/-! ### What a request computes (R378, R379) -/

/-- Requests that draw from the random source (R382, R383). -/
def tsRandom (op : Nat) : Bool := op ∈ [0x10, 0x13, 0x20, 0x21, 0x28, 0x30, 0x31, 0x32, 0x38, 0x39]
/-- Operations on two datapaths (R382), and signing operations (R381). -/
def tsTwin (op : Nat) : Bool := op ∈ [0x10, 0x13, 0x20, 0x21, 0x30, 0x31, 0x32]
def tsSigns (op : Nat) : Bool := op ∈ [0x11, 0x29, 0x39]

def TsReq.src (r : TsReq) (i : Nat) : List Byte := (r.srcs[i]?).getD []
/-- Source `i` as an integer. -/
def TsReq.int (r : TsReq) (i : Nat) : Nat := leNat (r.src i)
def TsReq.par (r : TsReq) (i : Nat) : Nat := (r.curve[i]?).getD 0

/-- The load check (R379 phase 1). -/
def TsReq.loadOk (r : TsReq) : Bool :=
  let p := r.par 0
  let n := r.par 5
  let below := fun i m => decide (r.int i < m)
  let unit := fun i => decide (1 ≤ r.int i ∧ r.int i < n)
  r.srcOk && (match r.op with
    | 0x01 => decide (r.int 0 < r.int 2 ∧ r.int 2 % 2 = 1 ∧ 3 ≤ r.int 2)
    | 0x11 => r.idkey || (below 0 n && below 1 p && below 2 p)
    | 0x12 => below 0 p && below 1 p && unit 2 && unit 3
    | 0x13 => below 1 p && below 2 p
    | 0x21 => decide (montU r.alg (r.src 1) < montP r.alg)
    | 0x2A => decide (leNat ((r.src 1).drop (edKey r.alg)) < (edCurve r.alg).order)
    | 0x31 => kemKeyOk r.alg (r.src 0)
    | _ => true)

/-- The on-curve check (phase 2). -/
def TsReq.curveOk (r : TsReq) : Bool :=
  let on := fun i => onCurve (r.par 0) (r.par 1) (r.par 2) (r.int i) (r.int (i + 1))
  match r.op with
  | 0x12 => on 0
  | 0x13 => on 1
  | 0x2A => ((edCurve r.alg).dec (r.src 0)).isSome && ((edCurve r.alg).dec ((r.src 1).take (edKey r.alg))).isSome
  | _ => true

/-- The private identity key, which the hallmark holds and nothing reads (21 R448). -/
def idScalar : Nat := 1 + Config.idKey % (cpar (namedCurve 2) 5 - 1)

/-- The message of a request, its source `i`. -/
def TsReq.msg (r : TsReq) (i : Nat) : List Byte := (r.src i).take r.mlen

/-- The identity public key of the hallmark, X then Y. -/
def State.idPublic (s : State) : List Byte := (List.range 24).flatMap (fun k => natLE 4 (s.reg .hmIdpub 0 k).toNat)

/-- `n` bytes of the random source for the request that runs. -/
def State.tsRandomBytes (s : State) (n : Nat) : List Byte := (List.range n).map (fun i => BitVec.ofNat 8 (Config.randomBits s.free i))

/-- An ECDSA signature, and whether it verifies under the public key stored beside the private one or held in the hallmark. -/
def State.tsEcdsa (s : State) (r : TsReq) : (Nat × Nat) × Bool :=
  if r.idkey then
    let g := ecdsaSign r.curve idScalar (r.msg 0)
    (g, ecdsaVerify r.curve (beNat (s.idPublic.take 48)) (beNat (s.idPublic.drop 48)) g.1 g.2 (r.msg 0))
  else
    let g := ecdsaSign r.curve (r.int 0) (r.msg 3)
    (g, ecdsaVerify r.curve (r.int 1) (r.int 2) g.1 g.2 (r.msg 3))

/-- A pair as two outputs. -/
def pairOut (p : List Byte × List Byte) : Nat × List (List Byte) := (stOk, [p.1, p.2])
/-- A signature that verifies is the output; one that does not is withheld (R381). -/
def signOut (sg : List Byte) (ok : Bool) : Nat × List (List Byte) := if ok then (stOk, [sg]) else (0x45, [])
/-- The outcome of a verification. -/
def verifyOut (ok : Bool) : Nat × List (List Byte) := (if ok then stOk else 0x47, [])

/-- The operation (phase 3): its status, and its outputs where it is ST_OK. -/
def State.tsRun (s : State) (r : TsReq) : Nat × List (List Byte) :=
  let rnd := s.tsRandomBytes 128
  let k := s.tsSlotBytes
  match r.op with
  | 0x01 => (stOk, [natLE k (expMod (r.int 0) (r.int 1) (r.int 2))])
  | 0x10 =>
    let d := 1 + leNat rnd % (r.par 5 - 1)
    match curveMul r.curve d (some (r.par 3, r.par 4)) with
    | some q => (stOk, [natLE k d, natLE k q.1, natLE k q.2])
    | none => (stOk, [natLE k d, natLE k 0, natLE k 0])
  | 0x11 =>
    if !r.idkey && r.int 0 == 0 then (0x42, [])
    else let g := s.tsEcdsa r; if g.2 then (stOk, [natLE k g.1.1, natLE k g.1.2]) else (0x45, [])
  | 0x12 => verifyOut (ecdsaVerify r.curve (r.int 0) (r.int 1) (r.int 2) (r.int 3) (r.msg 4))
  | 0x13 =>
    if r.int 0 = 0 then (0x42, [])
    else match curveMul r.curve (r.int 0) (some (r.int 1, r.int 2)) with
      | some q => if q.1 = 0 then (0x46, []) else (stOk, [natLE k q.1])
      | none => (0x46, [])
  | 0x20 => let x := rnd.take (montBytes r.alg); (stOk, [x, montPublic r.alg x])
  | 0x21 =>
    let x := montMul r.alg (r.src 0) (montU r.alg (r.src 1))
    if x.all (· == 0) then (0x46, []) else (stOk, [x])
  | 0x28 => let x := rnd.take (edKey r.alg); (stOk, [x, edPublic r.alg x])
  | 0x29 =>
    let g := edSign r.alg (r.src 0) (r.src 1) (r.msg 2)
    signOut g (edVerify r.alg (r.src 1) g (r.msg 2))
  | 0x2A => verifyOut (edVerify r.alg (r.src 0) (r.src 1) (r.msg 2))
  | 0x30 => pairOut (kemKeys r.alg (rnd.take 32) ((rnd.drop 32).take 32))
  | 0x31 => pairOut (kemEncaps r.alg (r.src 0) (rnd.take 32))
  | 0x32 => (stOk, [kemDecaps r.alg (r.src 0) (r.src 1)])
  | 0x38 => pairOut (dsaKeys r.alg (rnd.take 32))
  | 0x39 =>
    let g := (dsaSignN r.alg (r.src 0) (r.msg 2) (rnd.take 32)).1
    signOut g (dsaVerify r.alg (r.src 1) (r.msg 2) g)
  | 0x3A => verifyOut (dsaVerify r.alg (r.src 0) (r.msg 2) (r.src 1))
  | 0x40 =>
    (if curveCheck (r.int 0) (r.int 1) (r.int 2) (r.int 3) (r.int 4) (r.int 5) (r.int 6) = 0 then stOk else 0x43, [])
  | 0x50 =>
    let m := r.msg 0
    (stOk, [if r.alg = 0x20 then sha384 m else if r.alg = 0x21 then shake128 m r.olen else shake256 m r.olen])
  | _ => (stOk, [])

/-- Signing attempts of DSA_SIGN (R380). -/
def State.tsTries (s : State) (r : TsReq) : Nat :=
  if r.op = 0x39 then (dsaSignN r.alg (r.src 0) (r.msg 2) ((s.tsRandomBytes 128).take 32)).2 else 1

/-- A fault in the touchstone while a request runs: the datapaths disagree, or its own signature does not verify; or operand memory
parity (19 R404). -/
def tsFault (op fault : Nat) : Option Nat :=
  if fault = 1 ∧ tsTwin op then some 0x44 else if fault = 1 ∧ tsSigns op then some 0x45
  else if fault = 2 then some stParity else none

/-- The status, outputs and cycles of a request that reaches its latch. -/
def State.tsOutcome (s : State) (r : TsReq) (fault : Nat) : Nat × List (List Byte) × Nat :=
  let tm := s.tsTimes r (s.tsTries r) (Config.freeValue s.free)
  let full := tm.1 + tm.2.1 + tm.2.2
  if (ecAlg r.alg && decide (r.op ≤ 0x13)) && r.curve.isEmpty then (0x48, [], 0)
  else if tsRandom r.op && s.ts.entropyBad then (0x49, [], tm.1)
  else if fault = 2 then (stParity, [], full)
  else if !r.loadOk then (0x40, [], tm.1)
  else if !r.curveOk then (0x41, [], tm.1 + tm.2.1)
  else
    let o := s.tsRun r
    if o.1 ≠ stOk then (o.1, [], full)
    else match tsFault r.op fault with
      | some st => (st, [], full)
      | none => (stOk, o.2, full)

/-! ### Completions and events (R373, R388) -/

def State.tsEvent (s : State) (code cls : Nat) (r : TsReq) (st : Nat) : State :=
  s.raise { code := code, cls := cls, unit := 0x84
            detail := r.tag + r.op * 2 ^ 16 + r.alg * 2 ^ 24 + st * 2 ^ 32 + r.who * 2 ^ 40 }

/-- The completion reaches its requester. -/
def State.tsComplete (s : State) (r : TsReq) (st cyc : Nat) : State :=
  let d : TsDone := ⟨r.who, r.tag, st, cyc⟩
  s.modTs (fun t => if r.who = 0 then { t with done := t.done ++ [d] } else { t with inner := t.inner ++ [d] })

/-- The event of a status (R387). -/
def State.tsStatusEvent (s : State) (r : TsReq) (st : Nat) : State :=
  if st = 0x43 then (s.countReg .tsCurveRej 0 0 1).tsEvent 0x0703 2 r st
  else if st = 0x44 then (s.countReg .tsMismatch 0 0 1).tsEvent 0x0701 0 r st
  else if st = 0x45 then (s.countReg .tsVerifyFail 0 0 1).tsEvent 0x0702 0 r st
  else if st = 0x48 then s.tsEvent 0x0705 2 r st
  else if st = stAborted then s.tsEvent 0x0706 2 r st
  else s
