-- ==== Sys2Proof/Machine/Anneal.lean ====
section
/-!
DEFINITION. ANNEAL (spec 05): the sets of a table, the keys in the order of R103 and R104, the steps on one ciphertext.
-/
namespace Sys2Proof.Machine

/-! ### Sets (R106) -/

/-- An Anneal set of a bank. -/
structure AnnealSet where
  inScale : Nat
  outBudget : Nat
  raise : Nat          -- limbs after the raise
  outLimbs : Nat
  flog : List Nat      -- log2 of the radix of each factor
  evm : Nat            -- limbs that phase 4 consumes
  dbl : Nat            -- double-angle steps
  deg : Nat
  cheb : List Int      -- c_0 to c_31, with 56 fractional bits
  kbound : Nat
  words : List Nat
  deriving DecidableEq, Repr

/-- The fields of the 40 words of a set. -/
def AnnealSet.ofWords (ws : List Nat) : AnnealSet :=
  let a0 := (ws[0]?).getD 0
  let a1 := (ws[1]?).getD 0
  { inScale := natBits a0 63 48, outBudget := natBits a0 41 32, raise := natBits a0 31 24, outLimbs := natBits a0 23 16
    flog := [natBits a1 3 0, natBits a1 7 4, natBits a1 11 8], evm := natBits a1 31 24, dbl := natBits a1 39 32
    deg := natBits a1 47 40, cheb := ((ws.drop 8).take 32).map (signed 64), kbound := natBits a1 55 48, words := ws }

def Bank.annealSet (b : Bank) (i : Nat) : Option AnnealSet := (b.anneal[i]?).map AnnealSet.ofWords

/-! ### Rotation keys (R104) -/

/-- Log2 of the radix of a factor, its stride, and its baby offsets. -/
def AnnealSet.flogOf (a : AnnealSet) (f : Nat) : Nat := (a.flog[f]?).getD 0
def AnnealSet.stride (a : AnnealSet) (f : Nat) : Nat := 2 ^ (a.flog.take f).foldl (· + ·) 0
def AnnealSet.babies (a : AnnealSet) (f : Nat) : Nat := 2 ^ ceilDiv (a.flogOf f + 1) 2

/-- Giant indices of a factor, 0 apart: positive ones ascending, then, but for the last factor, negative ones by magnitude. -/
def AnnealSet.giants (a : AnnealSet) (f : Nat) : List Int :=
  let m := 2 ^ a.flogOf f / a.babies f
  (List.range (m - 1)).map (fun (i : Nat) => (i : Int) + 1) ++ (if f = 2 then [] else (List.range m).map (fun (i : Nat) => -(i : Int) - 1))

/-- Rotations of the keys of a factor: baby keys, then giant keys. -/
def AnnealSet.factorSteps (a : AnnealSet) (f : Nat) : List Int :=
  let st : Int := a.stride f
  (List.range (a.babies f - 1)).map (fun (i : Nat) => ((i : Int) + 1) * st)
  ++ (a.giants f).map (fun (g : Int) => g * (a.babies f : Int) * st)

/-- Rotation keys of a set. -/
def AnnealSet.rotKeys (a : AnnealSet) : Nat := ((List.range 3).flatMap a.factorSteps).length

/-- Index of the first key of a factor. -/
def AnnealSet.factorBase (a : AnnealSet) (f : Nat) : Nat := 0x8000 + ((List.range f).flatMap a.factorSteps).length

/-- STEP of a rotation key, modulo N/2. -/
def AnnealSet.stepOf (a : AnnealSet) (log2n i : Nat) : Nat :=
  (((((List.range 3).flatMap a.factorSteps)[i - 0x8000]?).getD 0) % ((2 ^ (log2n - 1) : Nat) : Int)).toNat

/-- The keys to the sparse secret and back. -/
def AnnealSet.sparseKey (a : AnnealSet) : Nat := 0x8000 + a.rotKeys
def AnnealSet.denseKey (a : AnnealSet) : Nat := 0x8000 + a.rotKeys + 1

/-- Limbs that the series of phase 4 consumes. -/
def AnnealSet.series (a : AnnealSet) : Nat := a.evm - a.dbl - 1

/-- Relinearisations of step `i` of the series. -/
def AnnealSet.relins (a : AnnealSet) (i : Nat) : Nat :=
  if a.deg = 31 ∧ a.series = 5 then ([3, 3, 2, 2, 2][i]?).getD 0 else Config.chebRelins a.deg i

/-- Factors in the order of their use, with the level of each: three of phase 3, three of phase 5. -/
def AnnealSet.factors (a : AnnealSet) : List (Nat × Nat) :=
  [(0, a.raise), (1, a.raise - 1), (2, a.raise - 2), (2, a.outLimbs + 3), (1, a.outLimbs + 2), (0, a.outLimbs + 1)]

/-- The key streams of one ciphertext in the order of R103: index and level of each use. -/
def AnnealSet.keyUses (a : AnnealSet) (h : Header) : List (Nat × Nat) :=
  let fac := fun (f : Nat × Nat) => (List.range (a.factorSteps f.1).length).map (fun i => (a.factorBase f.1 + i, f.2))
  (if h.polys = 3 then [(0, h.limbs)] else []) ++ [(a.sparseKey, 1), (a.denseKey, a.raise)]
  ++ (a.factors.take 3).flatMap fac ++ [(1, a.raise - 3)]
  ++ (List.range a.series).flatMap (fun i => List.replicate (a.relins i) (0, a.raise - 4 - i))
  ++ (List.range a.dbl).map (fun i => (0, a.raise - 4 - a.series - i))
  ++ (a.factors.drop 3).flatMap fac

/-- Output header of ANNEAL (R114). -/
def AnnealSet.header (a : AnnealSet) (h : Header) : Header :=
  let h := { h with w0 := putBits (putBits (putBits (putBits h.w0 39 32 a.outLimbs) 41 40 2) 42 42 1) 43 43 0
                    w1 := putBits (putBits h.w1 15 0 a.inScale) 25 16 a.outBudget }
  { h with w3 := putBits h.w3 47 0 (bodyLength 2 a.outLimbs h.n) }.seal

/-! ### Diagonals (R103, R108, R109) -/

/-- Diagonals of a factor: offsets −R + 1 to R − 1 in units of its stride, 0 to R − 1 for the last. -/
def AnnealSet.diagonals (a : AnnealSet) (f : Nat) : Nat := let r := 2 ^ a.flogOf f; if f = 2 then r else 2 * r - 1

/-- Limbs that the diagonals of a set take. -/
def AnnealSet.diagLimbs (a : AnnealSet) : Nat := a.factors.foldl (fun n f => n + a.diagonals f.1 * f.2) 0

/-- Limbs before diagonal `r` of the factor at place `k` of the order of use. -/
def AnnealSet.diagAt (a : AnnealSet) (k r : Nat) : Nat :=
  (a.factors.take k).foldl (fun n f => n + a.diagonals f.1 * f.2) 0 + r * ((a.factors[k]?).getD (0, 0)).2

/-- First byte and length of the Anneal section of a slot's bank on a die (R109). -/
def State.annealSection (s : State) (d t bank : Nat) : Nat × Nat :=
  let u := fun t => s.rf .annealSect 0 t 9 0 * 0x4000000
  (s.rf .annealBase 0 d 23 0 * 0x10000 + (List.range t).foldl (fun a k => a + 2 * u k) 0 + bank * u t, u t)

/-- Bytes of a set's diagonals. -/
def setBytes (ws : List Nat) : Nat := (AnnealSet.ofWords ws).diagLimbs * 2 ^ natBits ((ws[0]?).getD 0) 12 8 * 6

/-- First byte of the diagonals of set `i` of a bank in a section (log entry 135). -/
def Bank.setBase (b : Bank) (i : Nat) : Nat := (b.anneal.take i).foldl (fun n ws => n + setBytes ws) 0

/-- What a set's diagonals are derived from: the table's primes and the set (R108). -/
def Bank.diagCode (b : Bank) (ws : List Nat) : List Nat := b.primes.flatMap (fun e => [e.q, e.psi]) ++ ws

/-- The bytes of a set's diagonals, in their order in the section: factor by factor, by offset, limb by limb. -/
def Bank.diagBytes (b : Bank) (ws : List Nat) : List Byte :=
  let a := AnnealSet.ofWords ws
  let n := 2 ^ natBits ((ws[0]?).getD 0) 12 8
  (a.factors.zipIdx).flatMap (fun f => (List.range (a.diagonals f.1.1)).flatMap (fun r => (List.range f.1.2).flatMap (fun i =>
    (List.range n).flatMap (fun k => natLE 6 (Config.diagonal (b.diagCode ws) f.2 r i k)))))

/-- A diagonal as a plaintext of `l` limbs, read from a section. -/
def State.readDiag (s : State) (base log2n l limb : Nat) : List (List Nat) :=
  (List.range l).map (fun i => (List.range (2 ^ log2n)).map (fun k => s.readLE (base + 6 * ((limb + i) * 2 ^ log2n + k)) 6))

/-! ### The steps on one ciphertext (R101 to R103) -/

/-- What the steps of one ciphertext work with: its set and its profile, its bank, the directory of its keys and its diagonals. -/
structure AnnealCtx where
  set : AnnealSet
  prof : Profile
  bank : Bank
  dir : Nat
  diag : Nat          -- first byte of the set's diagonals
  deriving DecidableEq, Repr

def AnnealCtx.pos (x : AnnealCtx) (l : Nat) : List (Nat × Nat) := (positions x.prof x.bank l).take l

/-- The record of a key in the ciphertext's directory. -/
def State.annealRec (s : State) (x : AnnealCtx) (i : Nat) : Nat := ((s.dirEntry x.dir i).map (·.addr)).getD 0

/-- A rotation by the key of index `i`. -/
def State.annealRot (s : State) (x : AnnealCtx) (l i : Nat) (hoisted : Bool) (c : Ct) : Ct :=
  s.ksCt x.prof x.bank l (s.annealRec x i) i (rotationElement x.prof.log2n (x.set.stepOf x.prof.log2n i)) hoisted c

/-- A level of the ciphertext dropped by a rescale. -/
def AnnealCtx.rescale (x : AnnealCtx) (l : Nat) (c : Ct) : Ct :=
  (rescalePoly x.prof.log2n l 0 (x.pos l) c.1, rescalePoly x.prof.log2n l 0 (x.pos l) c.2)

/-- The factor at place `k` of the order of use: the products of the baby-rotated ciphertext with the diagonals are summed per giant index,
rotated by the giant step and added; then a rescale (S6 to S8, S14). -/
def State.annealFactor (s : State) (x : AnnealCtx) (k : Nat) (c : Ct) : Ct :=
  let fl := (x.set.factors[k]?).getD (0, 0)
  let f := fl.1
  let l := fl.2
  let r := 2 ^ x.set.flogOf f
  let nb := x.set.babies f
  let base := x.set.factorBase f
  let rots := (List.range nb).map (fun b => if b = 0 then c else s.annealRot x l (base + b - 1) true c)
  let diag := fun (o : Int) =>
    let rank := if f = 2 then o else o + (r : Int) - 1
    if 0 ≤ rank ∧ rank < x.set.diagonals f then some (s.readDiag x.diag x.prof.log2n l (x.set.diagAt k rank.toNat)) else none
  let sum := fun (cs : List Ct) => match cs with
    | [] => none
    | y :: ys => some (ys.foldl (Ct.add (x.pos l)) y)
  let giant := fun (g : Int) => sum ((rots.zipIdx).filterMap (fun e =>
    (diag (g * nb + e.2)).map (fun d => e.1.mulPlain (x.pos l) d)))
  let parts := (giant 0).toList ++ ((x.set.giants f).zipIdx).filterMap (fun e =>
    (giant e.1).map (fun y => s.annealRot x l (base + nb - 1 + e.2) false y))
  x.rescale l ((sum parts).getD c)

/-- X^e modulo X^N + 1 at one limb, in NTT domain. -/
def monomial (log2n e : Nat) (q : Nat × Nat) : List Nat :=
  let n := 2 ^ log2n
  nttLimb q.1 q.2 log2n ((List.range n).map (fun k => if k ≠ e % n then 0 else if e / n % 2 = 0 then 1 else q.1 - 1))

/-- A ciphertext times X^e. -/
def AnnealCtx.shift (x : AnnealCtx) (l e : Nat) (c : Ct) : Ct := c.mulPlain (x.pos l) ((x.pos l).map (monomial x.prof.log2n e))

/-- S1 and S2: relinearised where it has three polynomials, and dropped to one limb in NTT domain; the INTT of S2 is its inverse. -/
def State.annealDrop (s : State) (x : AnnealCtx) (tab : Nat) (h : Header) : Ct :=
  let n := x.prof.log2n
  let l := h.limbs
  let pos := x.pos l
  let poly := fun (j : Nat) => ((s.tabPoly tab n h.polys l j pos).zip pos).map (fun e => if h.domain = 1 then e.1 else nttLimb e.2.1 e.2.2 n e.1)
  let c : Ct := (poly 0, poly 1)
  let c := if h.polys = 3 then
      (s.ksCt x.prof x.bank l (s.annealRec x 0) 0 0 false ([], poly 2)).zipLimbs pos addLimb c
    else c
  (c.1.take 1, c.2.take 1)

/-- S4: the centred lift of the residues of q_0 to the primes of `l` limbs. -/
def AnnealCtx.lift (x : AnnealCtx) (l : Nat) (ls : List (List Nat)) : List (List Nat) :=
  let n := x.prof.log2n
  let pos := x.pos l
  let q0 := (pos[0]?).getD (1, 0)
  let r := inttLimb q0.1 q0.2 n ((ls[0]?).getD [])
  pos.map (fun q => nttLimb q.1 q.2 n (r.map (fun (v : Nat) =>
    if 2 * v < q0.1 then v % q.1 else (((v : Int) - (q0.1 : Int)) % (q.1 : Int)).toNat)))

/-- S10 to S12 on one part: the residues are free, of the part, the relinearisation key as it is streamed, the set and the primes. -/
def State.annealPart (s : State) (x : AnnealCtx) (part : Nat) (c : Ct) : Ct :=
  let a := x.set
  let l := a.outLimbs + 3
  let rec0 := s.annealRec x 0
  let lv := a.raise - 4
  let key := (chunksAt x.prof lv).flatMap (fun e => s.keyB rec0 x.prof e.1 e.2) ++ (s.recSeed rec0).map (·.toNat)
  let code := part :: (c.1.flatten ++ c.2.flatten) ++ key ++ a.cheb.map (fun v => (v % 2 ^ 64).toNat) ++ [a.deg, a.dbl, a.evm, a.kbound]
    ++ x.bank.diagCode a.words
  let poly := fun (j : Nat) => (x.pos l).zipIdx.map (fun e =>
    (List.range (2 ^ x.prof.log2n)).map (fun k => Config.annealResidue code e.2 j k % e.1.1))
  (poly 0, poly 1)

/-- The body of an Anneal's output: S1 to S14, in body order (R101 to R103, R115). -/
def State.annealBody (s : State) (x : AnnealCtx) (tab : Nat) (h : Header) : List (List Nat) :=
  let a := x.set
  let n := x.prof.log2n
  let c := s.annealDrop x tab h
  let c := s.ksCt x.prof x.bank 1 (s.annealRec x a.sparseKey) a.sparseKey 0 false c
  let c : Ct := (x.lift a.raise c.1, x.lift a.raise c.2)
  let c := s.ksCt x.prof x.bank a.raise (s.annealRec x a.denseKey) a.denseKey 0 false c
  let c := (List.range 3).foldl (fun c k => s.annealFactor x k c) c
  let l := a.raise - 3
  let j := s.ksCt x.prof x.bank l (s.annealRec x 1) 1 (conjugationElement n) false c
  let re := s.annealPart x 0 (c.add (x.pos l) j)
  let im := s.annealPart x 1 (x.shift l (3 * 2 ^ n / 2) (c.sub (x.pos l) j))
  let l := a.outLimbs + 3
  let c := re.add (x.pos l) (x.shift l (2 ^ n / 2) im)
  let c := [3, 4, 5].foldl (fun c k => s.annealFactor x k c) c
  interleave2 c.1 c.2

end Sys2Proof.Machine
end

========

Exercise objective: Starting at the first line of the records above, please copy every line exactly through the line containing "operations (R381). -/", and stop there.

Exercise output:
/-! ### What a request computes (R378, R379) -/

/-- Requests that draw from the random source (R382, R383). -/
def tsRandom (op : Nat) : Bool := op ∈ [0x10, 0x13, 0x20, 0x21, 0x28, 0x30, 0x31, 0x32, 0x38, 0x39]
/-- Operations on two datapaths (R382), and signing operations (R381). -/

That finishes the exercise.